Employee medical insurance policies generally have low annual limits. Your annual limit refers to the maximum you can claim under your insurance each year. If your medical expenses are higher than your coverage limit, you may have to cover the rest of the costs out of your own pocket.

The annual coverage limits for group medical insurance can range from RM10,000 to RM200,000. Many providers only offer plans that go up to RM70,000. This may not be enough to cover treatment costs for serious illnesses. For example, a coronary bypass could cost a total of RM60,000 (including hospital charges, room charges, consultation fees, etc.).

By contrast, personal medical insurance plans typically have much higher annual limits which can go over RM1 million. Some plans don’t even have annual or lifetime limits.

2. Coverage terms may change

Your employee medical insurance policy belongs to your employer, which means that you are at the mercy of any changes they make to the policy. For instance, your employer may downgrade the policy to save on costs, which means reduced benefits for you. They could also remove it completely – under the Employment Act 1955, employers are not obliged to provide medical insurance for their staff.

On the other hand, if you have your own medical insurance policy, you have the freedom to customise or upgrade it to fit your needs. Even if you have to downgrade to a cheaper plan to free up room in your budget, at least you won’t be caught unawares.

3. You lose coverage if you leave the company

Your employee medical coverage is tied to your employment. You’ll lose your coverage if you leave the company, which makes it hard when you’re on a hunt for a new job. If you take a few months to find your next job (or if you decide to take a break to attend to family matters or pursue education), you’d be financially vulnerable if you have a medical emergency. There’s also no guarantee that your next employer will provide medical insurance coverage.

Sometimes, leaving your company isn’t a choice that’s under your control. You could be forced to leave your job if you’ve been performing poorly, if there’s an economic recession and you’ve been retrenched, if your company isn’t profitable, if you’ve been asked to retire…or if you have gotten an illness that affects your ability to work.

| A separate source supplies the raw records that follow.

-- ==== Sys2Proof/Machine/Emi.lean ====
section
/-! DEFINITION. The emitter matrix: bank charging, withdrawal, cell tests, lamp-board temperature, heat model, and the
floodlight (chapter 11, with R323 and R328 to R333 of chapter 10). -/

namespace Sys2Proof.Machine

/-! ### Banks -/

/-- A bank at rest. -/
def restBank : Bank :=
  { dT := Frac.ofNat 0, acc := 0, pulses := [], recent := [], rch := [], run := 0, charging := false, due := none,
    depth := 0, initial := false, range := false, back := false, was := 0, found := false }

/-- The record of bank b. -/
def bankAt (s : State) (b : Nat) : Bank := s.emi.banks.getD b restBank

/-- Bank b takes a record. -/
def setBank (s : State) (b : Nat) (x : Bank) : State :=
  { s with emi := { s.emi with banks := putAt s.emi.banks b restBank x } }

/-- Start of the present slot in ns from the start of SCAN. -/
def slotTime (s : State) : Nat := (s.sch.abs + s.sch.next - 1) * s.sch.slotNs

/-- A bank is out of service (R361, R365). -/
def bankOut (s : State) (b : Nat) : Bool := s.flag (F.EMI_BANK_STAT_WITHDRAWN b)

/-- EBK of a bank goes low. -/
def ebkLow (s : State) (b : Nat) : State :=
  setBank { s with pins := { s.pins with ebk := clearBit s.pins.ebk b } } b { bankAt s b with charging := false }

/-- EBK of a bank is driven low in mid-recharge: VLAST is EBKV as it then reads (R350), which no command has sensed: free. -/
def ebkCut (s : State) (b : Nat) : State :=
  if (bankAt s b).charging then
    let (v, t) := s.takeFree 12
    ebkLow (t.set (F.EMI_BANK_STAT_VLAST b) v) b
  else ebkLow s b

/-- A committed shot that does not fire in its slot gives its charge back. -/
def uncharge (s : State) (x : Shot) : State :=
  { s with sch := { s.sch with charges := s.sch.charges.filter fun (c : Charge) => !(c.own && c.at_ = x.at_) } }

/-- The tests of a withdrawn bank end: its locating pass and its retry sweep fire no more. -/
def dropTests (s : State) (b : Nat) : State :=
  let t := match s.sch.committed with
    | some x =>
      if x.row / 4 = b && (x.use == Use.locate || x.use == Use.retry) then
        uncharge { s with sch := { s.sch with committed := none } } x
      else s
    | none => s
  let u := { t with emi := { t.emi with locate := t.emi.locate.filter (fun c => c / 128 != b),
                                        retry := t.emi.retry.filter fun c => c / 128 != b } }
  u.set F.EMI_BANK_EN_RETRY (clearBit (u.get F.EMI_BANK_EN_RETRY) b)

/-- The program in use. -/
def progNow (s : State) : Option Prog := s.sch.progs.getD s.sch.cur none

/-- An entry of the program in use. -/
def entryAt (s : State) (i : Nat) : Option Entry :=
  match progNow s with
  | some p => p.entries[i]?
  | none => none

Even if you start work immediately at a new company that gives you great medical insurance, you may still need to pass your probation period before being eligible for coverage. Your employee medical insurance policies may also have a waiting period of 30 days before your coverage for illnesses commences. For specific illnesses such as tumours and cancers, this waiting period can be as long as 120 days. This could mean a huge gap during which you’d be vulnerable.

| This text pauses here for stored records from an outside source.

/-- R297: far-yard stalls that hold cells of these directions are fetched into the near yard. -/
def fetchFar (s : State) (serves : Nat → Bool) : State :=
  let nums := s.hge.cells.filterMap fun (c : Cell) => if serves c.dir then some c.stall else none
  serveFetches (nums.foldl askFetch s)

/-- R294: a draining window takes no stall, moves under way included, and its stalls move out: cell stalls to the near yard or to
other windows; recorder stalls whose recording is complete are given up. -/
def drainWindow (s : State) (w : Nat) (recording : Nat → Bool) : State :=
  let s := divert s fun p => p.within .far w
  s.yrd.stalls.foldl (fun (t : State) (x : Stall) =>
    if x.at_.within .far w then
      if x.owner = 2 then if recording x.num then t else dropStall t x.num
      else if x.moving.isSome then t
      else match freePlace t .near pageWindow with
        | some p => startMove t x.num p
        | none => match freePlace t .far pageWindow with
          | some p => startMove t x.num p
          | none => t
    else t) s

/-- The end of a stall's move (R290); a stall that leaves a draining window counts for its YARD_REVOKE (R294), and fetches
that wait take what has become free (R292). -/
def moveEnds (s : State) (x : Stall) (p : Place) : State :=
  let t := arrive s x p
  serveFetches (match t.yrd.revoke with
    | some (w, n) => if x.at_.within .far w then { t with yrd := { t.yrd with revoke := some (w, n + 1) } } else t
    | none => t)

/-- R289: the first background work that is due starts a move: loft stalls above LOFT_BG, near-yard stalls above NEAR_BG,
then promotion. Stalls on their way out count no longer. -/
def background (s : State) : State :=
  let toNear := match oldest s .loft, evictPlace s .loft with
    | some v, some p =>
      if s.get F.YRD_LOFT_WM_LOFT_BG < tierUsed s .loft - leaving s .loft then some (startMove s v.num p) else none
    | _, _ => none
  let toFar := match oldest s .near, evictPlace s .near with
    | some v, some p =>
      if s.get F.YRD_NEAR_WM < 100 && s.get F.YRD_NEAR_WM * nearCap s < 100 * (tierUsed s .near - leaving s .near) then
        some (startMove s v.num p) else none
    | _, _ => none
  let promote := match s.yrd.stalls.find? (fun (x : Stall) => x.hot && x.owner = 0 && x.at_.tier == .near && x.moving.isNone),
      freePlace s .loft pageWindow with
    | some x, some p => if promotes s then some (startMove s x.num p) else none
    | _, _ => none
  (toNear <|> (toFar <|> promote)).getD s

/-- R289, R292: background work runs once no look-ahead work waits. -/
def execBackgroundWork (s : State) : Host.Outcome State Fault Refusal :=
  let t := serveFetches s
  .next (if t.yrd.fetches.isEmpty then background t else t)

/-! ### Cells of stalls that are lost -/

/-- The number of no stall: that of cells and records whose stall is lost. -/
def noStall : Nat := 2 ^ 25

/-- Records that are held with the slots of stall n hold them no more. -/
def unheld (n : Nat) : Item → Item
  | .recs f l (some (a, k)) => .recs f l (if a = n then none else some (a, k))
  | x => x

/-- A stall is lost with what it held: its open cells are closed without detection and open no second cell, and what is left of them
is the directions they served and their frames (R230, R298, R299). A cell that waits for detection and records that are held
have been read from the stall (log entry 74). -/
def loseCells (s : State) (n : Nat) : State × List (Nat × Nat) :=
  let mine (c : Cell) : Bool := c.stall == n && !c.closed
  let l := (s.hge.cells.filter mine).map fun (c : Cell) => (c.dir, c.frame)
  ({ s with hge := { s.hge with
      cells := (s.hge.cells.filter fun c => !mine c).map fun (c : Cell) => if c.stall = n then { c with stall := noStall } else c,
      rings := s.hge.rings.map fun (r : PointRing) => { r with queue := r.queue.map (unheld n) },
      lost := s.hge.lost ++ l, waiting := s.hge.waiting.filter fun (e : Late) => e.stall != n } }, l)

/-- R299: an uncorrectable error in a cell stall: its cells are lost, the fault is logged, the physical stall is retired, and what
was to move there goes elsewhere. -/
def retireStall (s : State) (x : Stall) : State × List (Nat × Nat) :=
  let (t, l) := loseCells s x.num
  let u := (dropStall t x.num).inc F.YRD_ECC_UNCORR
  let v := match x.at_.tier with
    | .loft => (u.inc F.YRD_RETIRED_LOFT)
    | .near => (u.inc F.YRD_RETIRED_NEAR)
    | .far => u
  let w := { v with yrd := { v.yrd with retired := v.yrd.retired ++ [x.at_] } }
  (raiseFault (divert w fun p => p == x.at_) 0 0x0803 x.num, l)

/-- A window's registers return to their values without a grant, and its physical stalls are gone. -/
def clearWindow (s : State) (w : Nat) : State :=
  let s := { s with yrd := { s.yrd with retired := s.yrd.retired.filter fun (p : Place) => !p.within .far w } }
  [F.YRD_GRANT_STAT_VALID, F.YRD_GRANT_STAT_DRAINING, F.YRD_GRANT_STAT_FAILED, F.YRD_GRANT_STAT_CLASS, F.YRD_GRANT_LEN,
    F.YRD_GRANT_BASE].foldl (fun t f => t.set (f w) 0) s

/-- R298: every far window is withdrawn at once and the open cells held there are lost. -/
def withdrawFar (s : State) : State × List (Nat × Nat) :=
  let far := s.yrd.stalls.filter fun (x : Stall) => x.at_.tier == .far
  let any := (List.range 64).any fun w => s.flag (F.YRD_GRANT_STAT_VALID w)
  let t := (List.range 64).foldl (fun t w => if t.flag (F.YRD_GRANT_STAT_VALID w) then endFault (clearWindow t w) 0x0802 w else t) s
  let (u, l) := far.foldl (fun (a : State × List (Nat × Nat)) (x : Stall) =>
    let (v, m) := loseCells a.1 x.num
    (dropStall v x.num, a.2 ++ m)) (t, [])
  let v := divert u fun p => p.tier == .far
  let w := if any then v.set F.YRD_STATUS_FAR_GONE 1 else v
  let w := w.add F.YRD_FAR_LOST l.length
  match w.yrd.revoke with
  | some (_, n) => (finishRunning { w with yrd := { w.yrd with revoke := none } } 0x0301 St.done n, l)
  | none => (w, l)

/-! ### Requests of other owners, and the map -/

/-- Stalls available to cells (R300). -/
def availableStalls (s : State) : Nat :=
  let held (t : Tier) : Nat := (s.yrd.stalls.filter fun (x : Stall) => x.at_.tier == t && x.owner != 0).length
  (loftCap s - held .loft) + (nearCap s - held .near)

When should you use your employee medical insurance?

Even though you shouldn’t rely on your employee medical insurance for all your health needs, it can still come in handy. For instance, if you have incurred a minor medical expense, you could claim it under your employee medical insurance, so that you don’t use up the limit on your personal policy. For bigger expenses, you could use your employee insurance to claim part of the cost, then cover the rest with your personal policy.

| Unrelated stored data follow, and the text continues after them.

/-- Write a header, after a padding unit where only one unit is left before the end (R264). -/
def writeHeader (s : State) (n : Nat) (body : List Byte) : State :=
  let t := if ringBytes s n - s.get (F.HGE_RING_WPTR n) = ringUnit s n then writeUnit s n (leBytes 4 0xFFFFFFFE) else s
  let u := ringUnit s n
  writeUnit (writeUnit t n (body.take u)) n (body.drop u)

/-- Whether a ring can take a record now: enabled, requests allowed, nothing held before it and room (R268). -/
def ringTakes (s : State) (n units : Nat) : Bool :=
  ringBytes s n != 0 && pcieUsable s && !(s.flag (F.HGE_RING_STATUS_BACKLOG n))
    && ((ringAt s n).queue.map (itemUnits s n)).foldl (· + ·) 0 + units ≤ ringRoom s n

/-- Put an item that stands for n records before the first header, which counts them in REC_PREV (R258, R265). -/
def putBefore (n : Nat) (x : Item) : List Item → List Item
  | [] => [x]
  | .header f r b :: l => x :: .header f (r + n) b :: l
  | y :: l => y :: putBefore n x l

/-- Whether an item is the header of a frame. -/
def Item.opens (frame : Nat) : Item → Bool
  | .header f _ _ => f == frame
  | .recs _ _ _ => false

/-- Put the n records of a cell behind the last ones of its frame (R265): before the header that follows the frame's own, or, when
that has been written, before the first one. Frames follow each other in the queue whatever their numbers. -/
def insertItem (frame n : Nat) (x : Item) : List Item → List Item
  | [] => [x]
  | y :: l =>
    if y.opens frame then y :: putBefore n x l
    else if l.any (Item.opens frame) then y :: insertItem frame n x l
    else putBefore n x (y :: l)

/-- HGE_STATUS BACKLOG follows the rings (R268). -/
def backlogNow (s : State) : State :=
  s.put F.HGE_STATUS_BACKLOG ((List.range 4).any fun n => s.flag (F.HGE_RING_STATUS_BACKLOG n))

/-- Queue the records of one cell in a ring (R236, R265, R268). With room the cell slot is freed now; without, the records
are held with it and the ring is in backlog. -/
def queueRecords (s : State) (n frame : Nat) (data : List (List Byte)) (slot : Option (Nat × Nat)) : State :=
  if data.isEmpty then
    match slot with
    | some (a, k) => freeSlot s a k
    | none => s
  else
    let r := ringAt s n
    let fits := ringTakes s n data.length
    let keep := if fits then none else slot
    let q := insertItem frame data.length (.recs frame data keep) r.queue
    let r' := if frame = s.sch.frame then { r with queue := q, count := r.count + data.length } else { r with queue := q }
    let t := setRing s n { r' with backlog := r'.backlog || !fits }
    if fits then
      match slot with
      | some (a, k) => freeSlot t a k
      | none => t
    else backlogNow (t.set (F.HGE_RING_STATUS_BACKLOG n) 1)

/-- Whether a header may be written: every closed cell of an earlier frame in this ring has given its records (R265). A closed
cell of a later frame has its frame's header in the queue still. -/
def headerReady (s : State) (n frame : Nat) : Bool :=
  s.hge.cells.all fun (c : Cell) => c.ring != n || !c.closed || c.frame = frame || (ringAt s n).queue.any (Item.opens c.frame)

/-- The stall of held records is in the loft or the near yard (R284); a stall that is lost holds nothing back (log entry 74). -/
def keepReady (s : State) : Item → Bool
  | .recs _ _ (some (a, _)) => stallReady s a || (stallAt s a).isNone
  | _ => true

/-- The stall of the records at the front of a ring is brought back from the far yard where they could be written but for it
(R268, R284, R292). -/
def wantBack (s : State) : List Item → State
  | .recs _ _ (some (a, _)) :: _ => serveFetches (askFetch s a)
  | _ => s

/-- A frame header as it is written, or written again: with the ring's present record type in RING (R258, R264). -/
def headerAgain (s : State) (n : Nat) (b : List Byte) : List Byte :=
  b.set 0x15 (BitVec.ofNat 8 (n + 4 * s.get (F.HGE_RING_CFG_FUSED n)))

/-- The header that is written again before the oldest held record (R264). -/
def dueHeader (s : State) (n : Nat) (x : Item) : Option (List Byte) :=
  match x, (ringAt s n).lastHdr with
  | .recs _ _ _, some (_, b) => if (ringAt s n).hdrDue then some (headerAgain s n b) else none
  | _, _ => none

/-- Units that the item at the front of a ring takes, with the header before it. -/
def frontUnits (s : State) (n : Nat) (x : Item) : Nat := itemUnits s n x + (if (dueHeader s n x).isSome then 3 else 0)

/-- Whether an item may be written, room apart. -/
def itemReady (s : State) (n : Nat) (x : Item) : Bool :=
  match x with
  | .header f _ _ => headerReady s n f
  | .recs _ _ _ => keepReady s x

/-- Whether a ring has something to write and room for it. -/
def frontReady (s : State) (n : Nat) : Bool :=
  match (ringAt s n).queue with
  | [] => false
  | x :: _ => ringBytes s n != 0 && frontUnits s n x ≤ ringRoom s n && itemReady s n x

It’s best to get your own personal policy

In short, even if you are covered by your employee medical insurance, it’s best to get your own if you can afford it. If you’re worried about how taking out a new policy could affect your budget, there are many medical insurance plans out there to suit different needs and affordability. Although you’ll incur extra monthly costs, you’ll enjoy peace of mind and a financial safety net.